I've only seen it turn clear. But you're still good.


----------



## lambofgod (Nov 26, 2011)

with the BB do u need it to be 20%? like either put it in at 20% or dont bother?


----------



## SloppyJ (Nov 26, 2011)

No you can use it at other ratios. The BB is just to thin it out a little bit.


----------



## BigD4life (Nov 26, 2011)

lambofgod said:


> with the BB do u need it to be 20%? like either put it in at 20% or dont bother?



You can do much lower than 20% bro. Some long esters like test e don't even need bb. Ppl use it so make it a bit less think and smoother going in.


----------



## FordFan (Nov 27, 2011)

Next time, get your water boiling. Take pot off eye. Then place your beaker in pot. Never put beaker in pot boiling.


----------



## Jetto (Nov 27, 2011)

I don't bother using bb with te250, 3% ba works fine.


----------



## Thresh (Nov 27, 2011)

Amber color is fine. Did you filter it at all?  I use 18% bb and 2% BA for all mixtures I've done. Always use the lowest heat possible, why would you want to cook your juice? Only need to melt it.


----------



## Beef-Master (Nov 30, 2011)

BigD4life said:


> You can do much lower than 20% bro. Some long esters like test e don't even need bb. Ppl use it so make it a bit less think and smoother going in.


 Good to know.


----------



## Beef-Master (Nov 30, 2011)

FordFan said:


> Next time, get your water boiling. Take pot off eye. Then place your beaker in pot. Never put beaker in pot boiling.
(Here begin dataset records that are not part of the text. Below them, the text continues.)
-- ==== Sys2Proof/Laws/Ops.lean ====
section
/-! SUPPORT. One lemma per shared operation: everything it does, so that a caller's proof need not unfold it. -/

namespace Sys2Proof.Machine

/-! ### Sequencing and enabling -/

@[simp] theorem andThen_next (s : State) (f : State → Out) : andThen (.next s) f = f s := rfl
@[simp] theorem andThen_fault (r : Fault) (f : State → Out) : andThen (.fault r) f = .fault r := rfl
@[simp] theorem andThen_refused (r : Refusal) (f : State → Out) : andThen (.refused r) f = .refused r := rfl

/-- A sequence ends in a next state exactly when both parts do. -/
theorem andThen_eq_next {o : Out} {f : State → Out} {t : State} :
    andThen o f = .next t ↔ ∃ u, o = .next u ∧ f u = .next t := by
  cases o <;> simp

/-- An enabled edge operation runs. -/
theorem atSlot_enabled {m : Mode} {k : Slot} {f : State → State} {s : State} (hm : s.mode = m) (hk : s.pc = k) :
    atSlot m k f s = .next (f s) := by simp [atSlot, hm, hk]

/-- Everything an edge operation can do: run where it is enabled, be refused elsewhere. -/
theorem atSlot_eq_next {m : Mode} {k : Slot} {f : State → State} {s t : State} :
    atSlot m k f s = .next t ↔ (s.mode = m ∧ s.pc = k) ∧ t = f s := by
  unfold atSlot
  split
  · rename_i h
    constructor
    · intro e; injection e with e; exact ⟨h, e.symm⟩
    · rintro ⟨-, rfl⟩; rfl
  · rename_i h
    constructor
    · intro e; cases e
    · rintro ⟨h', -⟩; exact absurd h' h

/-! ### The read side -/

/-- `ReadReset` (R153). -/
theorem readReset_eq (s : State) : readReset s = { s with rdPos := 0#4, rdAcc := 0x00#8, dlRead := none } := rfl

theorem abortNoResend_eq (s : State) : abortNoResend s = readReset s := rfl

/-- The epilogue of an accepted read edge (R140). -/
theorem readEpilogue_eq (s : State) :
    readEpilogue s = { s with rdPos := s.rdPos + 1#4, dlRead := some s.par.tReadBit } := rfl

/-- The bit a data slot assigns, and the bits it keeps (R95). -/
theorem insertBit_getLsbD (v : Byte) (j i : Nat) (d : Level) (hj : j < 8) (hi : i < 8) :
    (insertBit v j d).getLsbD i = if i = j then d else v.getLsbD i := by
  interval_cases j <;> interval_cases i <;> cases d <;> simp [insertBit]

/-! ### The write side -/

/-- The try-take leaves the lock taken, whatever it was, and nothing else changed (R75). -/
theorem tryTake_eq (s : State) : s.tryTake = { s with lock := false } := by
  cases h : s.lock <;> simp [State.tryTake, h]
  cases s; simp_all

/-- Everything an admitted `H.WRITE` does (R170). -/
theorem admitWrite_eq (b : Byte) (s : State) : admitWrite b s =
    { s with
      mode := .write, rdAcc := 0x00#8, rdPos := 0#4, wrByte := b, wrPos := 0#4, wrStatus := .active
      lock := false, irqEn := false, sclDir := .output, sdaDir := .output, sclOut := false, sdaOut := true
      dlRead := none, dlInhibit := some s.par.tInhibit } := by
  simp only [admitWrite, tryTake_eq]
  rfl

theorem initiateWrite_read {s : State} (b : Byte) (h : s.mode = .read) : initiateWrite b s = (admitWrite b s, .accepted) := by
  simp [initiateWrite, h]

theorem initiateWrite_write {s : State} (b : Byte) (h : s.mode = .write) : initiateWrite b s = (s.raise .busy, .busy) := by
  simp [initiateWrite, h]

/-- Everything `AbortResend` does in Read mode, where alone it runs (R156, R157). -/
theorem abortResend_read {s : State} (h : s.mode = .read) : abortResend s =
    match s.par.resendMax with
    | none => admitWrite s.par.resendByte s
    | some m =>
      if s.resendCnt < m then admitWrite s.par.resendByte { s with resendCnt := s.resendCnt + 1 } else readReset s := by
  unfold abortResend resendAllowed countResend initiateWrite
  cases hm : s.par.resendMax with
  | none => simp [readReset_eq, hm, h, admitWrite_eq]
  | some m => by_cases hc : s.resendCnt < m <;> simp [readReset_eq, hm, h, hc, admitWrite_eq]

/-- Everything `Finish` does (R190). -/
theorem finish_eq (c : Completion) (s : State) : finish c s =
    { s with
      mode := .read, rdPos := 0#4, wrPos := 0#4, wrStatus := completionStatus c, lock := true
      sclDir := .input, sdaDir := .input, dlWrite := none, outs := s.outs ++ [.done c] } := rfl

/-- The epilogue of a write edge (R177). -/
theorem writeEpilogue_eq (s : State) :
    writeEpilogue s = { s with wrPos := s.wrPos + 1#4, dlWrite := some s.par.tWriteBit } := rfl

/-- Everything a driven slot does (R177). -/
theorem writeDriveSlot_eq (v : Level) (s : State) : writeDriveSlot v s =
    { s with sdaOut := v, wrPos := s.wrPos + 1#4, dlWrite := some s.par.tWriteBit } := rfl

/-- Everything the Stop slot does (R188). -/
theorem writeStopSlot_eq (s : State) : writeStopSlot s =
    { s with sdaOut := true, sdaDir := .input, wrPos := s.wrPos + 1#4, dlWrite := some s.par.tWriteBit } := rfl

/-- Everything the end of the hold does (R176). -/
theorem releaseClock_eq (s : State) : releaseClock s =
    { s with
      irqEn := true, sdaOut := false, wrPos := 1#4, sclOut := true, sclDir := .input, dlInhibit := none
      dlWrite := some s.par.tWriteFirst } := rfl

/-! ### The host boundary -/

/-- `Alloc()` touches the allocator alone. -/
theorem alloc_frame (s : State) : ∃ ds n, (alloc s).2 = { s with allocDraws := ds, allocCnt := n } := by
  unfold alloc
  split
  · exact ⟨s.allocDraws, s.allocCnt, rfl⟩
  · split
    · exact ⟨_, s.allocCnt, rfl⟩
    · exact ⟨s.allocDraws, _, rfl⟩

/-- `Alloc()` fails at a finite QUEUE_CAP (R237). -/
theorem alloc_at_cap {s : State} (h : s.par.queueCap = some s.queue.length) : alloc s = (false, s) := by
  simp [alloc, h]

/-- `QueueAdd` changes the queue, the allocator and the outputs, and nothing else (R237). -/
theorem queueAdd_frame (b : Byte) (s : State) : ∃ q ds n os,
    queueAdd b s = { s with queue := q, allocDraws := ds, allocCnt := n, outs := s.outs ++ os } := by
  obtain ⟨d₁, n₁, h₁⟩ := alloc_frame s
  obtain ⟨d₂, n₂, h₂⟩ := alloc_frame (flush (alloc s).2)
  unfold queueAdd
  simp only
  split
  · exact ⟨(alloc s).2.queue ++ [b], d₁, n₁, [], by simp [h₁]⟩
  · split
    · exact ⟨[b], d₂, n₂, [], by rw [h₂, h₁]; simp [flush]⟩
    · refine ⟨[], d₂, n₂, [.err .allocationFailure s.mode s.pc], ?_⟩
      rw [h₂, h₁]
      rfl

/-- `Deliver` changes the queue, the allocator and the outputs, and nothing else (R233). -/
theorem deliver_frame (b : Byte) (s : State) : ∃ q ds n os,
    deliver b s = { s with queue := q, allocDraws := ds, allocCnt := n, outs := s.outs ++ os } := by
  unfold deliver
  split
  · exact ⟨s.queue, s.allocDraws, s.allocCnt, [.cb b], rfl⟩
  · exact queueAdd_frame b s

/-- The counter after a delivered byte (R152, R157). -/
theorem clearResend_eq (s : State) : clearResend s =
    { s with resendCnt := if s.par.resendMax = none then s.resendCnt else 0 } := by
  unfold clearResend
  split <;> simp_all

/-- `Finalize` ends the frame, emits `RX` and hands the byte on (R152). -/
theorem finalize_eq (s : State) : finalize s = deliver s.rdAcc
    { s with
      rdPos := 0#4, rdAcc := 0x00#8, dlRead := none
      resendCnt := if s.par.resendMax = none then s.resendCnt else 0, outs := s.outs ++ [.rx s.rdAcc] } := by
  simp only [finalize, clearResend_eq]
  rfl

/-! ### The tick -/

/-- A tick in which `reset` is asserted (R300). -/
theorem execTick_reset {s : State} (c d : Level) (h : s.portReset = true) :
    execTick c d s = .next (resetRegisters { s with portHost := none, portReset := false }) := by simp [execTick, h]

/-- Any other tick is its five phases in order (R126). -/
theorem execTick_phases {s : State} (c d : Level) (h : s.portReset = false) :
    execTick c d s = andThen (andThen (edgePhase c d (countPhase s)) deadlinePhase) hostPhase := by simp [execTick, h]

/-- Without an enabled falling edge phases 2 and 3 only record the level of SCL (R120, R122). -/
theorem edgePhase_quiet {s : State} (c d : Level)
    (h : (fallingEdge s.sclPrev (s.lineRead .scl c) && s.irqEn) = false) :
    edgePhase c d s = .next { s with sclPrev := s.lineRead .scl c } := by simp [edgePhase, h]

/-- An enabled falling edge is dispatched with the SDA level of the same tick (R122, R125). -/
theorem edgePhase_edge {s : State} (c d : Level)
    (h : (fallingEdge s.sclPrev (s.lineRead .scl c) && s.irqEn) = true) :
    edgePhase c d s = dispatchEdge (s.lineRead .sda d) { s with sclPrev := s.lineRead .scl c } := by simp [edgePhase, h]

/-- Without a deadline at 0, phase 4 does nothing (R126). -/
theorem deadlinePhase_quiet {s : State} (h₁ : s.dlRead ≠ some 0) (h₂ : s.dlWrite ≠ some 0) (h₃ : s.dlInhibit ≠ some 0) :
    deadlinePhase s = .next s := by simp [deadlinePhase, h₁, h₂, h₃]

/-- Everything phase 4 can do: the operation of the deadline that is due, or nothing (R126). -/
theorem deadlinePhase_cases {s t : State} (h : deadlinePhase s = .next t) :
    (s.dlRead = some 0 ∧ execToRead s = .next t) ∨
    (s.dlRead ≠ some 0 ∧ s.dlWrite = some 0 ∧ execToWrite s = .next t) ∨
    (s.dlRead ≠ some 0 ∧ s.dlWrite ≠ some 0 ∧ s.dlInhibit = some 0 ∧ execToInhibit s = .next t) ∨
    (s.dlRead ≠ some 0 ∧ s.dlWrite ≠ some 0 ∧ s.dlInhibit ≠ some 0 ∧ t = s) := by
  unfold deadlinePhase at h
  split at h
  · exact .inl ⟨‹_›, h⟩
  · split at h
    · exact .inr (.inl ⟨‹_›, ‹_›, h⟩)
    · split at h
      · exact .inr (.inr (.inl ⟨‹_›, ‹_›, ‹_›, h⟩))
      · cases h; exact .inr (.inr (.inr ⟨‹_›, ‹_›, ‹_›, rfl⟩))

/-- Everything phase 5 can do: the host command on the port, taken off it, or nothing (R126). -/
theorem hostPhase_cases {s t : State} (h : hostPhase s = .next t) :
    (s.portHost = none ∧ t = s) ∨ ∃ c, s.portHost = some c ∧ runHost c { s with portHost := none } = .next t := by
  unfold hostPhase at h
  split at h
  · cases h; exact .inl ⟨‹_›, rfl⟩
  · exact .inr ⟨_, ‹_›, h⟩

/-- Everything a tick can do: `RESET`, or the five phases in order (R126, R300). -/
theorem execTick_cases {s t : State} {c d : Level} (h : execTick c d s = .next t) :
    (s.portReset = true ∧ t = resetRegisters { s with portHost := none, portReset := false }) ∨
    (s.portReset = false ∧ ∃ u v,
      edgePhase c d (countPhase s) = .next u ∧ deadlinePhase u = .next v ∧ hostPhase v = .next t) := by
  cases hr : s.portReset with
  | true => rw [execTick_reset c d hr] at h; cases h; exact .inl ⟨rfl, rfl⟩
  | false =>
    rw [execTick_phases c d hr, andThen_eq_next] at h
    obtain ⟨v, hv, ht⟩ := h
    obtain ⟨u, hu, hv⟩ := andThen_eq_next.mp hv
    exact .inr ⟨rfl, u, v, hu, hv, ht⟩

/-- One count, as subtraction (R126). -/
theorem countDown_eq (o : Option Nat) : countDown o = o.map (· - 1) := by
  cases o with
  | none => rfl
  | some n => cases n <;> rfl

/-! ### The deadline operations -/

/-- `TO.READ` completes exactly with its deadline armed in Read mode (R213). -/
theorem execToRead_eq_next {s t : State} :
    execToRead s = .next t ↔ s.dlRead ≠ none ∧ s.mode = .read ∧ t = readTimeout s := by
  cases h : s.dlRead <;> cases hm : s.mode <;> simp [execToRead, h, hm, eq_comm]

/-- `TO.WRITE` completes exactly with its deadline armed in Write mode (R214). -/
theorem execToWrite_eq_next {s t : State} : execToWrite s = .next t ↔
    s.dlWrite ≠ none ∧ s.mode = .write ∧ t = finish .failure ((s.setDeadline .write none).raise .timeout) := by
  cases h : s.dlWrite <;> cases hm : s.mode <;> simp [execToWrite, h, hm, eq_comm]

/-- `TO.INHIBIT` completes exactly with its deadline armed in the hold (R176). -/
theorem execToInhibit_eq_next {s t : State} : execToInhibit s = .next t ↔
    s.dlInhibit ≠ none ∧ (s.mode = .write ∧ s.wrPos = 0#4) ∧ t = releaseClock s := by
  unfold execToInhibit
  cases h : s.dlInhibit with
  | none => simp
  | some n =>
    by_cases hp : s.mode = .write ∧ s.wrPos = 0#4
    · simp only [ne_eq, reduceCtorEq, not_false_eq_true, hp, true_and, if_true, Host.Outcome.next.injEq]
      exact eq_comm
    · simp [hp]

end Sys2Proof.Machine
end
 I heat oil in a pan instead of water. I like oil because it can be heated without any steam or bubling. Then I use a digital thermometer to check the temp.


----------



## Beef-Master (Nov 30, 2011)

Thresh said:


> Amber color is fine. Did you filter it at all? I use 18% bb and 2% BA for all mixtures I've done. Always use the lowest heat possible, why would you want to cook your juice? Only need to melt it.


 Filtered trough a 20 micron whatman. Ya, not trying to cook it... it was first batch of TE and it has such low melting point that I know now that 50 deg celcius is perfect for warming TE.


----------



## Beef-Master (Nov 30, 2011)

Jetto said:


> I don't bother using bb with te250, 3% ba works fine.


 Will try that next time. THX


----------



## Thresh (Nov 30, 2011)

astroretnal said:


> Filtered trough a 20 micron whatman. Ya, not trying to cook it... it was first batch of TE and it has such low melting point that I know now that 50 deg celcius is perfect for warming TE.



.45 filter is better choice


----------



## Beef-Master (Dec 2, 2011)

Thresh said:


> .45 filter is better choice



I have done it with both...   

.20 micron is soooo slow. You all think that .45 is good enough? I have heard some ppl prefer .45 and others prefer .20...   .45 is convenient time wise for sure. 

Any thoughts on .20 or .45???


----------



## SRX (Dec 2, 2011)

Sounds good to me. I have brewd Tren E and Tren A both have cane out Dark yellow, and light yellow.


----------



## brundel (Dec 2, 2011)

You sure its not tren E not test E?

You should have a hotplate stirrer for homebrewing purposes but if you have yet to obtain one (they are expensive) I recommend using a pan of water. PLace a pan on the stove with the water level equal too or just above the level of the gear in the beaker.
PLace the beaker in the water and turn the heat on to low med. DO NOT BOIL anything.
Dont boil water or gear or anything. Heat it slowly and evenly.
You should easily get it to turn clear on low-med heat. If after 10 min your gear isnt clear turn it up to med heat. 

Once its clear remove from the water and let it cool a bit.
Do not filter until you can hold the beaker (the hot part) in your hand.

Always use a .22 filter.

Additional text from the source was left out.